-- ==== Sys2Proof/Tests/Slice0.lean ====
section
/-!
SUPPORT. The model's own tests: what is ill-formed is refused, a few single steps and checks against values from outside the
model, and for every statement with hypotheses a theorem that shows, clause by clause, states and operands that meet them
all together.
-/

open Sys2Proof Sys2Proof.Machine Sys2Proof.Claims

/-- A change of channel 0. -/
def Sys2Proof.Machine.State.k0 (s : State) (g : Channel → Channel) : State := s.onCh .ch0 g

-- One test at a time: all of them at once ask for more threads than the check's memory limit leaves room for.
set_option Elab.async false

namespace Sys2Proof.Tests

/-- A channel in RUN. -/
def kRun : Channel := { Channel.reset with pwr := .on, boot := .run }

/-- A PCIe port with its link up and every VF of every channel enabled. -/
def hPcie : HostPort := { HostPort.reset with linkUp := true, trained := true, numVfs := Vector.replicate 4 7,
                                              vfEnable := Vector.replicate 4 true }

/-- Every bank of pins with its supply. -/
def banks : Nat := 0x1FFFF

/-- Device registers set, each a page, an offset and a value. -/
def dregs (l : List (Nat × Nat × Word)) (s : State) : State := l.foldl (fun s x => s.setDreg x.1 x.2.1 x.2.2) s

/-- A device that is ready on PCIe, every bank good, with two channels in RUN. -/
def demo : State :=
  dregs [(dvMON, 0x060, 0x1FFFF)]
    { State.reset with ch0 := kRun, ch1 := kRun, dev := { Device.reset with phase := .ready, host := hPcie } }

/-- The same on Elof. -/
def demoEl : State := { demo with dev := { demo.dev with host := { HostPort.reset with elofSel := true } } }

/-- Registers set, each a page, an offset and a value. -/
def regs (l : List (Nat × Nat × Word)) (k : Channel) : Channel := l.foldl (fun k x => k.setReg x.1 x.2.1 x.2.2) k

/-- Pages of channel 0 enabled. -/
def en (l : List Nat) (s : State) : State := s.k0 (regs (l.map fun p => (p, 8, 2)))

/-- The state behind a command; the state itself where the command does not answer a next one. -/
def after (i : Instr) (s : State) : State :=
  match exec i s with
  | .next t => t
  | .fault _ | .refused _ => s

/-- A machine whose fuses are all blown, with a command waiting. -/
def fuses : State :=
  { demo with dev := { demo.dev with otp := ⟨true, true, false, 64, 0xF, 0xF, Vector.replicate 4 7⟩ }, pending := [.jtagAttach] }

/-! ## Well-formedness: each check refuses a term -/

/-- A frame with 3 bytes on an 11-bit identifier. -/
def okFrame : CanFrame := ⟨0, false, false, false, false, false, 3, 0, 0x123, 0, 0, [1, 2, 3]⟩

theorem wf_register_write : Instr.wf (.registerWrite ⟨.pf, .chan .ch0 0x100 0, [0], true, .write⟩) = false ∧
    Instr.wf (.registerWrite ⟨.pf, .chan .ch0 0x40 0x18, [], true, .write⟩) = false ∧
    Instr.wf (.registerWrite ⟨.pf, .chan .ch0 0x40 0x18, [], true, .read 0⟩) = false ∧
    Instr.wf (.registerWrite ⟨.pf, .bar4 (.vf .ch0 0) 0x1000, [0], true, .write⟩) = false ∧
    Instr.wf (.registerWrite ⟨.pf, .header (.pf .ch0) 0x40, [0], true, .write⟩) = false ∧
    Instr.wf (.registerWrite ⟨.pf, .vfView .ch0 0 0x4000, [0], true, .write⟩) = false ∧
    Instr.wf (.registerWrite ⟨.pf4, .dev 0x8000 0, [0], true, .write⟩) = false ∧
    Instr.wf (.registerWrite ⟨.pf, .msix (.pf .ch0) 32 0, [0], true, .write⟩) = false ∧
    Instr.wf (.registerWrite ⟨.pf, .msix (.vf .ch0 0) 3 4, [0], true, .write⟩) = false ∧
    Instr.wf (.registerWrite ⟨.pf, .pawn .ch0 0 (.egroup 0 32 0), [0], true, .write⟩) = false ∧
    Instr.wf (.registerWrite ⟨.pf, .pawn .ch0 0 (.eframe false false 64 0), [0], true, .write⟩) = false ∧
    Instr.wf (.registerWrite ⟨.pf, .chan .ch0 0x40 0x18, [0], true, .write⟩) = true := by decide

theorem wf_pages : Instr.wf (.unmappedPageAccess .pf (.chan .ch0 0x100) ⟨0, true⟩) = false ∧
    Instr.wf (.unmappedPageAccess .pf (.chan .ch0 0x10) ⟨0x1000, true⟩) = false ∧
    Instr.wf (.pgFaultClear .pf4 (.dev 0x8000)) = false ∧ Instr.wf (.blkreset .pf (.chan .ch0 0x100) 0) = false ∧
    Instr.wf (.enableWrite .pf (.chan .ch0 0x100) 0) = false ∧ Instr.wf (.blockResetEnd .ch0 0x100) = false ∧
    Instr.wf (.arm .pf .ch0 0x100 0) = false := by decide

theorem wf_can_frame : Instr.wf (.canRxFrame .ch0 .u0 (.frame okFrame) 0) = true ∧
    Instr.wf (.canRxFrame .ch0 .u0 (.frame { okFrame with fmt := 3 }) 0) = false ∧
    Instr.wf (.canRxFrame .ch0 .u0 (.frame { okFrame with id := 0x800 }) 0) = false ∧
    Instr.wf (.canRxFrame .ch0 .u0 (.frame { okFrame with dlen := 9 }) 0) = false ∧
    Instr.wf (.canRxFrame .ch0 .u0 (.frame { okFrame with data := [] }) 0) = false := by decide

theorem wf_host : Instr.wf (.bootLoadwinWrite 2048 0) = false ∧ Instr.wf (.bootLoadwinWrite 6 0) = false ∧
    Instr.wf (.elofRead 0 true 0x40 0 20000 0 0) = false ∧ Instr.wf (.elofRead 0 true 0 0 9999 0 0) = false ∧
    Instr.wf (.elofWrite 0 true 0 0 [] false) = false ∧ Instr.wf (.elofWrite 0 true 0x40 0 [1, 2, 3, 4, 5] false) = false ∧
    Instr.wf (.pcieLinkUp 5 1) = false ∧ Instr.wf (.pcieLinkUp 1 3) = false ∧ Instr.wf (.msixUnmask (.vf .ch0 0) 16) = false ∧
    Instr.wf (.memoryWindowAccess .ch0 0x800000 (.read 4)) = false ∧
    Instr.wf (.objectHeaderRead .pf .ch0 .u0 512) = false ∧ Instr.wf (.objectLastWordRead .pf .ch0 .u0 512) = false := by
  decide

/-- The table gives no row bits, so no word spells a command. -/
theorem test_no_word_spells_a_command : decodeTableWord 32 0x12345678 = none := by decide

/-! ## Checks against published values -/

/-- The nine characters 1 to 9. -/
def digits : List Byte := [0x31, 0x32, 0x33, 0x34, 0x35, 0x36, 0x37, 0x38, 0x39]

/-- The check values that the CRC catalogues publish for CRC-32, CRC-32C, CRC-16/XMODEM, CRC-16/ARC and CRC-8. -/
theorem test_die_check_values : crc32 digits = 0xCBF43926 ∧ crc32c digits = 0xE3069283 ∧ dieFold 2 0 digits = 0x31C3 ∧
    dieFold 3 0 digits = 0xBB3D ∧ dieFold 4 0 digits = 0xF4 := by decide +kernel

/-- The example of RFC 1071: the sum of these bytes is 0xDDF2. -/
theorem test_sum16_rfc1071 : dieResult 7 (dieFold 7 0 [0x00, 0x01, 0xF2, 0x03, 0xF4, 0xF5, 0xF6, 0xF7]) = 0x220D := by decide

/-! ## Single steps -/

/-- The outcome is a next state that the test accepts. -/
def nextIs (o : Host.Outcome State Fault Refusal) (p : State → Bool) : Bool :=
  match o with
  | .next t => p t
  | .fault _ | .refused _ => false

/-- The Rook claims a free Token: it reads 1, sender 0 plus one (06 R177). -/
theorem test_token_claim : nextIs (exec (.tokenClaim .rook .ch0 2) demo) (fun t => (t.ch .ch0).token 2 == 1) = true := by
  decide

/-- A block reset of CAN0 sets PG_STAT.BUSY (03 R73). -/
theorem test_block_reset_busy : nextIs (exec (.blkreset .rook (.chan .ch0 0x40) 4) demo)
    (fun t => (t.ch .ch0).busy 0x40) = true := by decide

/-- A VF's CHCTL_RSTREQ is refused: the record names sender 5, VF 3 of 0 to 6 (03 R94, 04 R107, 05 R135). -/
theorem test_vf_reset_request : nextIs (exec (.chctlRstreq (.vf 3) .ch0 1) demo)
    (fun t => (t.ch .ch0).boot == .run && ((t.ch .ch0).reg 0x00 0x00C).field 16 8 == 5) = true := by decide

/-- OTP is one-way: a key slot that is programmed is not programmed again, RESULT 1 (04 R103). -/
theorem test_programmed_slot : nextIs (exec (.otpKey .ch0) { fuses with dev := { fuses.dev with cmd := none } })
    (fun t => t.dev.cmd.isNone && (t.dreg 0 0x050).field 8 8 == 1) = true := by decide

/-- JTAG under the lock: EVT_DBG_DENY and nothing of the channel (04 R129). -/
theorem test_debug_lock : nextIs (exec (.jtagAccess (.read .ch0 0)) fuses) (fun t => t.ch .ch1 == fuses.ch .ch1) = true := by
  decide


/-! ## Events and pending bits -/

namespace Events

def d1 := demo.k0 (regs [(0x70, 0x00C, 0x80000105), (2, 0x040, 0xFFFFFFFF), (2, 0x044, 0xFFFF), (2, 0x048, 0xFFFFFFFF),
    (2, 0x04C, 0xFFFF), (2, 0x104, 0x2F), (4, 0x00C, 0x80000105), (4, 0x040, 0x33)])

def dR := demo.k0 (regs [(2, 0x110, 0x1E), (2, 0x190, 0x1E)])

def dOff := demo.k0 fun k => { k with boot := .loadwait }

def dBusy := demo.k0 (regs [(1, 4, 2)])

theorem witness_StepRunsFrontCommand :
    ∃ (i : Instr) (rest : List Instr) (s : State), s.pending = i :: rest :=
  ⟨.hostPortReady, [.jtagAttach], { State.reset with pending := [.hostPortReady, .jtagAttach] }, by decide +kernel⟩

theorem witness_IdleStepIsOneCycle :
    ∃ (s : State), s.pending = [] :=
  ⟨demo, by decide +kernel⟩

theorem witness_VfWriteIsRefused :
    (∃ (i : Instr) (snd : Sender) (c : Ch) (page off : Nat) (s : State), (writeForm i = some (snd, c, page, off) ∨
      readForm i = some (snd, c, page, off)) ∧ snd = Sender.rook ∧ (s.ch c).boot ≠ Boot.run) ∧
    (∃ (i : Instr) (snd : Sender) (c : Ch) (page off : Nat) (s : State), (writeForm i = some (snd, c, page, off) ∨
      readForm i = some (snd, c, page, off)) ∧ snd ≠ Sender.rook ∧ s.arrives (senderFn snd c) = false) ∧
    (∃ (i : Instr) (snd : Sender) (c : Ch) (page off : Nat) (s : State), (writeForm i = some (snd, c, page, off) ∨
      readForm i = some (snd, c, page, off)) ∧ snd ≠ Sender.rook ∧ s.arrives (senderFn snd c) = true ∧ (s.ch c).boot ≠
      Boot.run) ∧
    (∃ (i : Instr) (snd : Sender) (c : Ch) (page off : Nat) (s : State), (writeForm i = some (snd, c, page, off) ∨
      readForm i = some (snd, c, page, off)) ∧ snd ≠ Sender.rook ∧ s.arrives (senderFn snd c) = true ∧ (s.ch c).boot ≠
      Boot.run) ∧
    (∃ (i : Instr) (snd : Sender) (c : Ch) (page off : Nat) (s : State), (writeForm i = some (snd, c, page, off) ∨
      readForm i = some (snd, c, page, off)) ∧ s.reaches snd c ∧ Own snd ∧ 64 ≤ off ∧ (s.ch c).busy page = true) ∧
    (∃ (i : Instr) (snd : Sender) (c : Ch) (page off : Nat) (s : State), (writeForm i = some (snd, c, page, off) ∨
      readForm i = some (snd, c, page, off)) ∧ s.reaches snd c ∧ Own snd ∧ 64 ≤ off ∧ (s.ch c).busy page = true) ∧
    (∃ (i : Instr) (c : Ch) (v : Fin 7) (page off : Nat) (s : State), s.reaches (Sender.vf v) c ∧ writeForm i = some
      (Sender.vf v, c, page, off)) ∧
    (∃ (i : Instr) (c : Ch) (v : Fin 7) (page off : Nat) (s : State), s.reaches (Sender.vf v) c ∧ writeForm i = some
      (Sender.vf v, c, page, off)) ∧
    (∃ (i : Instr) (c : Ch) (v : Fin 7) (page off : Nat) (s : State), s.reaches (Sender.vf v) c ∧ readForm i = some
      (Sender.vf v, c, page, off)) ∧
    (∃ (i : Instr) (c : Ch) (page off : Nat) (s : State), s.reaches Sender.pf4 c ∧ writeForm i = some (Sender.pf4, c,
      page, off)) ∧
    (∃ (i : Instr) (c : Ch) (page off : Nat) (s : State), s.reaches Sender.pf4 c ∧ readForm i = some (Sender.pf4, c,
      page, off) ∧ (s.ch c).granted = false) :=
  ⟨⟨.whistleEn .rook .ch2 1, .rook, .ch2, pgWHISTLE, 0x40, demo, by decide +kernel⟩,
   ⟨.whistleEn .pf .ch0 1, .pf, .ch0, pgWHISTLE, 0x40, State.reset, by decide +kernel⟩,
   ⟨.whistleEn .pf .ch0 1, .pf, .ch0, pgWHISTLE, 0x40, dOff, by decide +kernel⟩,
   ⟨.timeNowLoRead .pf .ch0, .pf, .ch0, pgTIME, 0x48, dOff, by decide +kernel⟩,
   ⟨.whistleEn .pf .ch0 1, .pf, .ch0, pgWHISTLE, 0x40, dBusy, by decide +kernel⟩,
   ⟨.whistleCountLoRead .rook .ch0, .rook, .ch0, pgWHISTLE, 0x50, dBusy, by decide +kernel⟩,
   ⟨.whistleEn (.vf 3) .ch0 1, .ch0, 3, pgWHISTLE, 0x40, demo, by decide +kernel⟩,
   ⟨.pgFaultClear (.vf 3) (.chan .ch0 2), .ch0, 3, 2, 0x0C, demo, by decide +kernel⟩,
   ⟨.whistleCountLoRead (.vf 3) .ch0, .ch0, 3, pgWHISTLE, 0x50, demo, by decide +kernel⟩,
   ⟨.whistleEn .pf4 .ch0 1, .ch0, pgWHISTLE, 0x40, demo, by decide +kernel⟩,
   ⟨.whistleCountLoRead .pf4 .ch0, .ch0, pgWHISTLE, 0x50, demo, by decide +kernel⟩⟩

theorem witness_EventOccurrence :
    (∃ (e : Nat), e < 48) ∧
    (∃ (n : Node) (e : Nat), e < 48 ∧ (n.reg (evtHome e).fst 24).bit (evtHome e).snd = false) ∧
    (∃ (n : Node) (e : Nat), e < 48 ∧ (n.reg (evtHome e).fst 24).bit (evtHome e).snd = true ∧ (n.reg pgEVT (256 + 4 *
      e)).bit 0 = true) ∧
    (∃ (n : Node) (e : Nat), e < 48 ∧ (n.reg (evtHome e).fst 24).bit (evtHome e).snd = true ∧ (n.reg pgEVT (256 + 4 *
      e)).bit 1 = true) ∧
    (∃ (n : Node) (e : Nat), e < 48 ∧ (n.reg (evtHome e).fst 24).bit (evtHome e).snd = true ∧ (n.reg pgEVT (256 + 4 *
      e)).bit 1 = true ∧ (n.reg pgEVT (pendOff 72 e)).bit (e % 32) = true) ∧
    (∃ (n : Node) (e : Nat), e < 48 ∧ (n.reg (evtHome e).fst 24).bit (evtHome e).snd = true ∧ (n.reg pgEVT (256 + 4 *
      e)).bit 1 = true ∧ (n.reg pgEVT (pendOff 72 e)).bit (e % 32) = false) :=
  ⟨⟨3, by decide +kernel⟩,
   ⟨(demo.k0 (regs [(1, 0x018, 0)])).node .ch0, 3, by decide +kernel⟩,
   ⟨(demo.k0 (regs [(1, 0x018, 8), (2, 0x10C, 0x2F)])).node .ch0, 3, by decide +kernel⟩,
   ⟨(demo.k0 (regs [(1, 0x018, 8), (2, 0x10C, 0x2F)])).node .ch0, 3, by decide +kernel⟩,
   ⟨(demo.k0 (regs [(1, 0x018, 8), (2, 0x10C, 0x2F), (2, 0x48, 8)])).node .ch0, 3, by decide +kernel⟩,
   ⟨(demo.k0 (regs [(1, 0x018, 8), (2, 0x10C, 0x2F)])).node .ch0, 3, by decide +kernel⟩⟩

theorem witness_PendingBitsClear :
    (∃ (s : State) (snd : Sender) (c : Ch) (page : Nat), s.reaches snd c ∧ Own snd ∧ page ∈ chanPages) ∧
    (∃ (s : State) (snd : Sender) (c : Ch) (page : Nat), s.reaches snd c ∧ Own snd ∧ page ∈ chanPages) ∧
    (∃ (s : State) (page : Nat), FromPf4 s ∧ page < 9) ∧
    (∃ (s : State) (snd : Sender) (c : Ch), s.reaches snd c ∧ Own snd ∧ Free s c pgEVT) ∧
    (∃ (s : State) (snd : Sender) (c : Ch), s.reaches snd c ∧ Own snd ∧ Free s c pgEVT) ∧
    (∃ (s : State) (c : Ch), s.reaches Sender.rook c ∧ Free s c pgEVT) ∧
    (∃ (s : State) (c : Ch), s.reaches Sender.rook c ∧ Free s c pgEVT) ∧
    (∃ (s : State) (c : Ch) (hi : Bool) (v : Word), s.reaches Sender.pf c ∧ Free s c pgEVT ∧ ((if hi = true then v &&&
      65535 else v) &&& ~~~(s.ch c).routedTo 1 hi = 0)) ∧
    (∃ (s : State) (c : Ch) (hi : Bool) (v : Word), s.reaches Sender.pf c ∧ Free s c pgEVT ∧ ((if hi = true then v &&&
      65535 else v) &&& ~~~(s.ch c).routedTo 1 hi ≠ 0)) ∧
    (∃ (s : State) (c : Ch) (hi : Bool) (v : Word), s.reaches Sender.pf c ∧ Free s c pgEVT ∧ ((if hi = true then v &&&
      65535 else v) &&& ~~~(s.ch c).routedTo 1 hi ≠ 0)) ∧
    (∃ (s : State) (c : Ch) (vf : Fin 7) (hi : Bool) (v : Word), s.reaches (Sender.vf vf) c ∧ ((if hi = true then v &&&
      65535 else v) &&& ~~~(s.ch c).routedTo (2 + vf.val) hi = 0)) ∧
    (∃ (s : State) (c : Ch) (vf : Fin 7) (hi : Bool) (v : Word), s.reaches (Sender.vf vf) c ∧ ((if hi = true then v &&&
      65535 else v) &&& ~~~(s.ch c).routedTo (2 + vf.val) hi ≠ 0)) ∧
    (∃ (s : State), FromPf4 s) ∧
    (∃ (s : State), FromPf4 s) ∧
    (∃ (s : State) (snd : Sender), snd ≠ Sender.pf4 ∨ s.arrives HostFn.pf4 = false) ∧
    (∃ (s : State) (snd : Sender), (snd ≠ Sender.pf4 ∨ s.arrives HostFn.pf4 = false) ∧ s.arrives HostFn.pf4 = false) ∧
    (∃ (s : State) (snd : Sender) (c : Ch), s.reaches snd c ∧ Own snd ∧ Free s c pgCHCTL) :=
  ⟨⟨d1, .rook, .ch0, 4, by decide +kernel⟩,
   ⟨d1, .pf, .ch0, 0x70, by decide +kernel⟩,
   ⟨d1, 5, by decide +kernel⟩,
   ⟨d1, .rook, .ch0, by decide +kernel⟩,
   ⟨d1, .rook, .ch0, by decide +kernel⟩,
   ⟨d1, .ch0, by decide +kernel⟩,
   ⟨d1, .ch0, by decide +kernel⟩,
   ⟨d1, .ch0, true, 0xF0000, by decide +kernel⟩,
   ⟨dR, .ch0, false, 0xF000F0, by decide +kernel⟩,
   ⟨dR, .ch0, true, 0xF000F0, by decide +kernel⟩,
   ⟨d1, .ch0, 3, true, 0xF0000, by decide +kernel⟩,
   ⟨d1, .ch0, 3, false, 0xFFF002, by decide +kernel⟩,
   ⟨d1, by decide +kernel⟩,
   ⟨d1, by decide +kernel⟩,
   ⟨d1, .pf, by decide +kernel⟩,
   ⟨State.reset, .pf, by decide +kernel⟩,
   ⟨d1, .rook, .ch0, by decide +kernel⟩⟩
+-------+
■ **PROBLEM TO SOLVE**
Please give back only the lines between the first line of the entries and the line with "on Elof. -/", both ends included, word for word.

■ **PROBLEM SOLUTION**
-- ==== Sys2Proof/Tests/Slice0.lean ====
section
/-!
SUPPORT. The model's own tests: what is ill-formed is refused, a few single steps and checks against values from outside the
model, and for every statement with hypotheses a theorem that shows, clause by clause, states and operands that meet them
all together.
-/

open Sys2Proof Sys2Proof.Machine Sys2Proof.Claims

/-- A change of channel 0. -/
def Sys2Proof.Machine.State.k0 (s : State) (g : Channel → Channel) : State := s.onCh .ch0 g

-- One test at a time: all of them at once ask for more threads than the check's memory limit leaves room for.
set_option Elab.async false

namespace Sys2Proof.Tests

/-- A channel in RUN. -/
def kRun : Channel := { Channel.reset with pwr := .on, boot := .run }

/-- A PCIe port with its link up and every VF of every channel enabled. -/
def hPcie : HostPort := { HostPort.reset with linkUp := true, trained := true, numVfs := Vector.replicate 4 7,
                                              vfEnable := Vector.replicate 4 true }

/-- Every bank of pins with its supply. -/
def banks : Nat := 0x1FFFF

/-- Device registers set, each a page, an offset and a value. -/
def dregs (l : List (Nat × Nat × Word)) (s : State) : State := l.foldl (fun s x => s.setDreg x.1 x.2.1 x.2.2) s

/-- A device that is ready on PCIe, every bank good, with two channels in RUN. -/
def demo : State :=
  dregs [(dvMON, 0x060, 0x1FFFF)]
    { State.reset with ch0 := kRun, ch1 := kRun, dev := { Device.reset with phase := .ready, host := hPcie } }

/-- The same on Elof. -/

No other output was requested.